In the ringing silence, Emma slid from Raef’s arms down onto the porch. Raef stood straight, his feet spread wide thrust his arms out, tipped his head back. Tie gave a howl of triumph. All around him the light streamed in ripples of unnameable color.
The light flowed back into Raef, and he burst into flame.
His hair burned up in an instant, and then his shirt. His skin bubbled up, the muscle underneath, the bone thrusting out white against the red for an instant before it too blackened and was gone. The throbbing red fist in the middle of his chest exploded into a golden jewel. The great blood sacks of his lungs. His belly, his man’s parts. Above Emma, sprawled senseless on the red cloak, the white bones of his face gleamed like a reflection in the air, the long white bone of his left arm, the fingers of his maimed hand. They melted into nothing. There was silence.
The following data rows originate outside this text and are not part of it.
-- ==== Sys2Proof/Machine/Links.lean ====
section
/-! DEFINITION. The contributor links (spec/02): the receipt of frames, link refresh and loss, the offset window, the
pushes into intake queues and flow control; and the commands that arrive on a contributor link or expire for a port. -/

namespace Sys2Proof.Machine

/-! ### Frames and links (R17 to R20) -/

/-- A frame that fails its check or its length: LINK_ERRORS, and nothing else about the port (R17). An UNUSED port
counts nothing (R16). -/
def State.frameFails (s : State) (p : Port) : State :=
  if (s.port p).par.kind = .unused then s else s.raise (portEvent .linkErrors p)

/-- The state a link comes up in (R18). -/
def upState (k : PortKind) : LinkState := if k = .writer then .standby else .up

/-- The refresh of a link by a valid frame, which brings an OFFLINE link up (R18). -/
def State.refreshLink (s : State) (p : Port) : State :=
  let t := s.setPort p
    { s.port p with lastHeard := some s.now, silence := some (plus s.now s.silenceTimeout) }
  if (s.port p).link = .offline then t.enterLink p (upState (s.port p).par.kind) else t

/-- A valid frame on a port that can take one in RUN: the port is enabled. -/
def State.receives (s : State) (p : Port) : Bool := s.running && (s.port p).par.kind != .unused

/-- A message of a type, with `act` as its handling on a port that accepts it; `act` answers none for a message that
cannot be repaired (the table of R17). -/
def State.receive (s : State) (p : Port) (type : ContributorType) (act : State → Option State) : State :=
  if s.receives p then
    let t := s.refreshLink p
    if type.acceptedOn (s.port p).par.kind then (act t).getD (t.raise (portEvent .linkErrors p))
    else t.raise (portEvent .linkErrors p)
  else s

/-- A message with a payload of bytes: a payload above the limit is a frame that fails its length (R17, R184). -/
def State.receiveBytes (s : State) (p : Port) (type : ContributorType) (payload : List Byte)
    (act : State → Option State) : State :=
  if payloadLimit < payload.length then s.frameFails p else s.receive p type act

/-- The state of a port whose link is lost (R20). -/
def PortState.lost (x : PortState) : PortState :=
  { x with
    link := .offline
    lastHeard := none
    silence := none
    window := []
    history := []
    flow := .flowing
    refresh := none }

/-- Loss of a link: the relay controller acts for the group, then the port goes OFFLINE (R19, R20). -/
def State.loseLink (s : State) (p : Port) : State :=
  let t := s.relayLoss p
  (((t.setPort p (t.port p).lost).sendPort p (.state .offline 0)).raise (portEvent .linkLoss p)).setAlert .linkLost
    (some p)

/-- The silence deadline of a port has been reached (R19). -/
def State.silenceExpired (s : State) (p : Port) : Bool :=
  match (s.port p).silence with
  | none => false
  | some d => reached s.now d

/-- Expiry of a port's silence deadline (R19). -/
def State.expireSilence (s : State) (p : Port) : State := if s.silenceExpired p then s.loseLink p else s

/-! ### Intake queues and flow control (R27 to R34) -/

/-- The port is HELD and sends HOLD with its hold time; its refresh deadline lies half a hold time ahead, rounded down
(R31, R32). -/
def State.sendHold (s : State) (p : Port) : State :=
  ((s.setPort p
    { s.port p with flow := .held, refresh := some (plus s.now ((s.port p).par.holdTime / 2)) }).sendPort p
    (.hold (s.port p).par.holdTime)).raise (portEvent .holdSent p)

/-- A HELD port sends RESUME and flows again (R33, R34). -/
def State.sendResume (s : State) (p : Port) : State :=
  (s.setPort p { s.port p with flow := .flowing, refresh := none }).sendPort p .resume

/-- A push asks for HOLD: flow control is enabled, the port is FLOWING and its occupancy is at or above HW (R31). -/
def PortState.asksHold (x : PortState) : Bool :=
  x.par.flowControl && x.flow == .flowing &&
    (match x.marks with | none => false | some (hw, _) => hw ≤ x.queue.length)

/-- A removal asks for RESUME: the port is HELD and its occupancy is at or below LW (R33). -/
def PortState.asksResume (x : PortState) : Bool :=
  x.flow == .held && (match x.marks with | none => false | some (_, lw) => x.queue.length ≤ lw)

/-- The comparison after a push (R31). -/
def State.afterPush (s : State) (p : Port) : State := if (s.port p).asksHold then s.sendHold p else s

/-- The comparison after a removal (R33). -/
def State.afterRemoval (s : State) (p : Port) : State := if (s.port p).asksResume then s.sendResume p else s

/-- A record is a WORD. -/
def IntakeRecord.isWord : IntakeRecord → Bool
  | .word _ => true
  | _ => false

/-- Pushes a record into an intake queue; a full queue drops it (R27, R28, R31). -/
def State.push (s : State) (p : Port) (r : IntakeRecord) : State :=
  if (s.port p).queue.length < s.intakeCapacity p then
    (s.setPort p { s.port p with queue := (s.port p).queue ++ [r] }).afterPush p
  else (s.setAlert .intakeOverflow (some p)).raiseIf r.isWord (wordDrop .overflow p)

/-- The record the consumer can take now: the head of a queue that is not paused (R27, R29). -/
def State.nextRecord (s : State) (p : Port) : Option IntakeRecord :=
  if s.running && !s.paused p then (s.port p).queue.head? else none

/-- The head leaves the queue, and the removal is compared with LW (R27, R33). -/
def State.removeHead (s : State) (p : Port) : State :=
  (s.setPort p { s.port p with queue := (s.port p).queue.tail }).afterRemoval p

/-- The refresh deadline of a HELD port has been reached (R32). -/
def State.refreshExpired (s : State) (p : Port) : Bool :=
  match (s.port p).refresh with
  | none => false
  | some d => (s.port p).flow == .held && reached s.now d

/-- Expiry of a port's refresh deadline (R32). -/
def State.expireRefresh (s : State) (p : Port) : State := if s.refreshExpired p then s.sendHold p else s

/-! ### The messages of a WRITER port (R21 to R26) -/

/-- A WORD after its cleaning (R21): the text cut to 31 characters, WORD_TRUNCATED raised by the cut. -/
def State.pushWord (s : State) (p : Port) (tick : BitVec 32) (sentenceEnd speakerChange : Bool) (text : Text) : State :=
  let long := decide (wordLimit < text.length)
  (s.raiseIf long (portEvent .wordTruncated p)).push p
    (.word ⟨tick, s.now, sentenceEnd, speakerChange, text.take wordLimit, long⟩)

/-- The handling of a WORD payload (R21); none when it is shorter than its fixed fields. -/
def State.takeInWord (p : Port) (payload : List Byte) (s : State) : Option State :=
  (readWord payload).map fun (tick, sentenceEnd, speakerChange, raw) =>
    match cleanText raw with
    | [] => s.raise (wordDrop .empty p)
    | text => s.pushWord p tick sentenceEnd speakerChange text

/-- The handling of a RETRACT count (R22): 0 cannot be repaired, and a count above 8 is reduced to 8. -/
def State.takeInRetract (p : Port) (count : Nat) (s : State) : Option State :=
  if count = 0 then none else some (s.push p (.retract (min 8 count) s.now))

/-- The offset window after a sample joins (R24). -/
def joinWindow (w : List Int) (x : Int) : List Int := keepNewest 16 (w ++ [x])

/-- The sample of a STAMP: the arrival SMC minus the tick, read as signed (R24). -/
def stampSample (arrival : Smc) (tick : BitVec 32) : Int := (arrival - tick).toInt

/-- A sample joins a port's window, which may bring the port to READY (R24, R25). -/
def State.addSample (s : State) (p : Port) (x : Int) : State :=
  let t := s.setPort p { s.port p with window := joinWindow (s.port p).window x }
  if (s.port p).link = .standby ∧ 4 ≤ (joinWindow (s.port p).window x).length then t.enterLink p .ready else t

/-- The handling of a STAMP payload (R24); none when it is not 4 bytes. -/
def State.takeInStamp (p : Port) (payload : List Byte) (s : State) : Option State :=
  (readStamp payload).map fun tick => s.addSample p (stampSample s.now tick)

/-! ### The messages of a SCRIPT port (R23) -/

/-- The handling of a PKG-OPEN. -/
def State.takeInOpen (p : Port) (id : PackageId) (count : Nat) (s : State) : Option State :=
  if id = 0 ∨ count = 0 ∨ 255 < count then none else some (s.push p (.pkgOpen id count))

/-- The handling of a PKG-CUE. -/
def State.takeInCue (p : Port) (c : PkgCueFields) (s : State) : Option State :=
  (repairPkgCue c).map fun r => s.push p (.pkgCue r)

/-- The handling of a PKG-CLOSE. -/
def State.takeInClose (p : Port) (id : PackageId) (s : State) : Option State :=
  if id = 0 then none else some (s.push p (.pkgClose id))

/-- The handling of a PKG-DROP. -/
def State.takeInDrop (p : Port) (id : PackageId) (s : State) : Option State :=
  if id = 0 then none else some (s.push p (.pkgDrop id))

/-! ### Frames that no message row takes (R17) -/

/-- What a frame of the line is to a port of a kind: a message that a row of its own takes; a frame that fails; or a valid
frame whose message is unknown, not accepted on the kind, or too short to repair. -/
inductive FrameVerdict where
  | taken
  | fails
  | notTaken
  deriving DecidableEq, Repr

/-- The verdict on one frame of a contributor line (R17, R184). -/
def judgeFrame (kind : PortKind) (f : FrameRead) : FrameVerdict :=
  match f with
  | .noMarker => .taken
  | .failed _ _ => .fails
  | .frame type payload _ =>
    match contributorType type with
    | none => .notTaken
    | some t => if t.acceptedOn kind && !t.tooShort payload then .taken else .notTaken

/-- The verdicts on the frames of a stretch of line, up to the first message that a row of its own takes: that row's command
carries it, and the line behind it is another stretch (log 35). After a failure the search goes on behind the failed
frame's marker (R184). -/
def lineVerdicts (kind : PortKind) (raw : List Byte) : List FrameVerdict :=
  ((readFrames payloadLimit raw.length raw).map (judgeFrame kind)).takeWhile fun v => v != .taken

/-- One frame that no row of its own takes (R17): a failing one raises LINK_ERRORS and nothing else; a valid one refreshes
the link in RUN first, and is discarded in CONFIG. -/
def State.lineFailure (p : Port) (s : State) (v : FrameVerdict) : State :=
  match v with
  | .taken => s
  | .fails => s.frameFails p
  | .notTaken => if s.receives p then (s.refreshLink p).raise (portEvent .linkErrors p) else s

/-- A stretch of contributor line with frames that fail or are not taken: the port handles each frame completely before
the next (R17). -/
def State.contributorFailure (s : State) (p : Port) (raw : List Byte) : State :=
  (lineVerdicts (s.port p).par.kind raw).foldl (State.lineFailure p) s

/-! ### The commands -/

/-- CONTRIBUTOR_FRAME_FAILURE (R17). -/
def execContributorFrameFailure (p : Port) (raw : List Byte) (s : State) : Host.Outcome State Fault Refusal :=
  .next (s.contributorFailure p raw)

/-- WORD (R21). -/
def execWord (p : Port) (payload : List Byte) (s : State) : Host.Outcome State Fault Refusal :=
  .next (s.receiveBytes p .word payload (State.takeInWord p payload))

/-- RETRACT (R22). -/
def execRetract (p : Port) (count : Nat) (s : State) : Host.Outcome State Fault Refusal :=
  .next (s.receive p .retract (State.takeInRetract p count))

/-- STAMP (R24). -/
def execStamp (p : Port) (payload : List Byte) (s : State) : Host.Outcome State Fault Refusal :=
  .next (s.receiveBytes p .stamp payload (State.takeInStamp p payload))

/-- TAKE (R26, R39). -/
def execTake (p : Port) (s : State) : Host.Outcome State Fault Refusal :=
  .next (s.receive p .take fun t => some (t.decideTake p))

/-- RELEASE (R26, R48). -/
def execRelease (p : Port) (s : State) : Host.Outcome State Fault Refusal :=
  .next (s.receive p .release fun t => some (t.decideRelease p))

/-- PKG-OPEN (R23). -/
def execPkgOpen (p : Port) (id : PackageId) (count : Nat) (s : State) : Host.Outcome State Fault Refusal :=
  .next (s.receive p .pkgOpen (State.takeInOpen p id count))

/-- PKG-CUE (R23). -/
def execPkgCue (p : Port) (cue : PkgCueFields) (s : State) : Host.Outcome State Fault Refusal :=
  .next (s.receive p .pkgCue (State.takeInCue p cue))

/-- PKG-CLOSE (R23). -/
def execPkgClose (p : Port) (id : PackageId) (s : State) : Host.Outcome State Fault Refusal :=
  .next (s.receive p .pkgClose (State.takeInClose p id))

/-- PKG-DROP (R23). -/
def execPkgDrop (p : Port) (id : PackageId) (s : State) : Host.Outcome State Fault Refusal :=
  .next (s.receive p .pkgDrop (State.takeInDrop p id))

/-- REFRESH_DEADLINE_EXPIRY (R32). -/
def execRefreshDeadlineExpiry (p : Port) (s : State) : Host.Outcome State Fault Refusal :=
  .next (s.expireRefresh p)

/-- SILENCE_DEADLINE_EXPIRY (R19). -/
def execSilenceDeadlineExpiry (p : Port) (s : State) : Host.Outcome State Fault Refusal :=
  .next (s.expireSilence p)

/-- YIELD_DEADLINE_EXPIRY (spec/03 R47). -/
def execYieldDeadlineExpiry (g : Group) (s : State) : Host.Outcome State Fault Refusal :=
  .next (s.expireYield g)

/-- CUT_TIME_AGED (spec/03 R37). -/
def execCutTimeAged (g : Group) (s : State) : Host.Outcome State Fault Refusal :=
  .next (s.ageCut g)

/-- WORD_RECORD_TAKE (spec/03 R43): the head of an unpaused queue, if it is a WORD. -/
def State.takeWord (s : State) (p : Port) : State :=
  match s.nextRecord p with
  | some (.word w) => (s.removeHead p).judgeWord p w
  | _ => s

/-- WORD_RECORD_TAKE (spec/03 R43). -/
def execWordRecordTake (p : Port) (s : State) : Host.Outcome State Fault Refusal :=
  .next (s.takeWord p)

/-- RETRACT_RECORD_TAKE (spec/03 R52, spec/04 R72): the head of an unpaused queue, if it is a RETRACT. -/
def State.takeRetract (s : State) (p : Port) : State :=
  match s.nextRecord p with
  | some (.retract k _) => (s.removeHead p).retractWords p k
  | _ => s

/-- RETRACT_RECORD_TAKE (spec/04 R72). -/
def execRetractRecordTake (p : Port) (s : State) : Host.Outcome State Fault Refusal :=
  .next (s.takeRetract p)

end Sys2Proof.Machine
end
Laissa was pushing up, trying to get out from under Leif. The fat Icelander’s body was sprawled over her, limp. His head was covered with blood; a slate from the roof had dashed his skull in.
Gemma staggered to the door of the church and stood gaping there. Knut got up, shaking, and went toward the red puddle of the cloak on the ground, toward his new wife. Laissa got to her feet, her arms out to steady he
rself.
Knut kneeled by Emma and lifted her in his arms. She was soft, dazed, her coif gone and her hair wild. The red cloak had left welts around her neck, her wrists. She raised her eyes to him, bewildered. He saw at once the demon was gone. He said her name, and her brown eyes blinked up at him as if she had never seen him before. He lifted her like a child and turned to Laissa, beside him.
Laissa had dropped down on all fours where her husband had been. But of Raef there was nothing left.
* * *
They buried Leif in the graveyard behind the church. After the priests had gone, Laissa went around picking up stones and began to lay them down in the outline of a ship. She wept as she did this.
Gemma came and put her arms around her mother and sobbed.
“Was this me? Did I make this happen?”
“No, no,” Laissa said. “He was always meant to do this. It was for your sake that he could. He loved you more than he feared her.” She held the girl tightly. “Come back to Jorvik with me.”
Gemma shook her head. She stood back, wiping her hand over her tears. “I am staying here, Mama. The Queen is not what she was. She doesn’t even remember. She needs me.” She wiped her eyes again. “And Knut is here, you know, and… I could not bear to go back and have it all be different.”
Laissa said, “I have to go back to Jorvik.”
“Mama, I love you. Knut will care for you, for the sake of what Papa did.” She began to cry again. “What Papa did. I was a fool, Mama. Please stay with us.”
Laissa said, “Here? He isn’t here. If he’s anywhere, he’ll be in Jorvik.”
Gemma gave her a wild look and said nothing more. She went away to her new place, in the Queen’s court. She would be great there. She would marry one of Knut’s friends. Her sons would be princes. None of them would have the sight.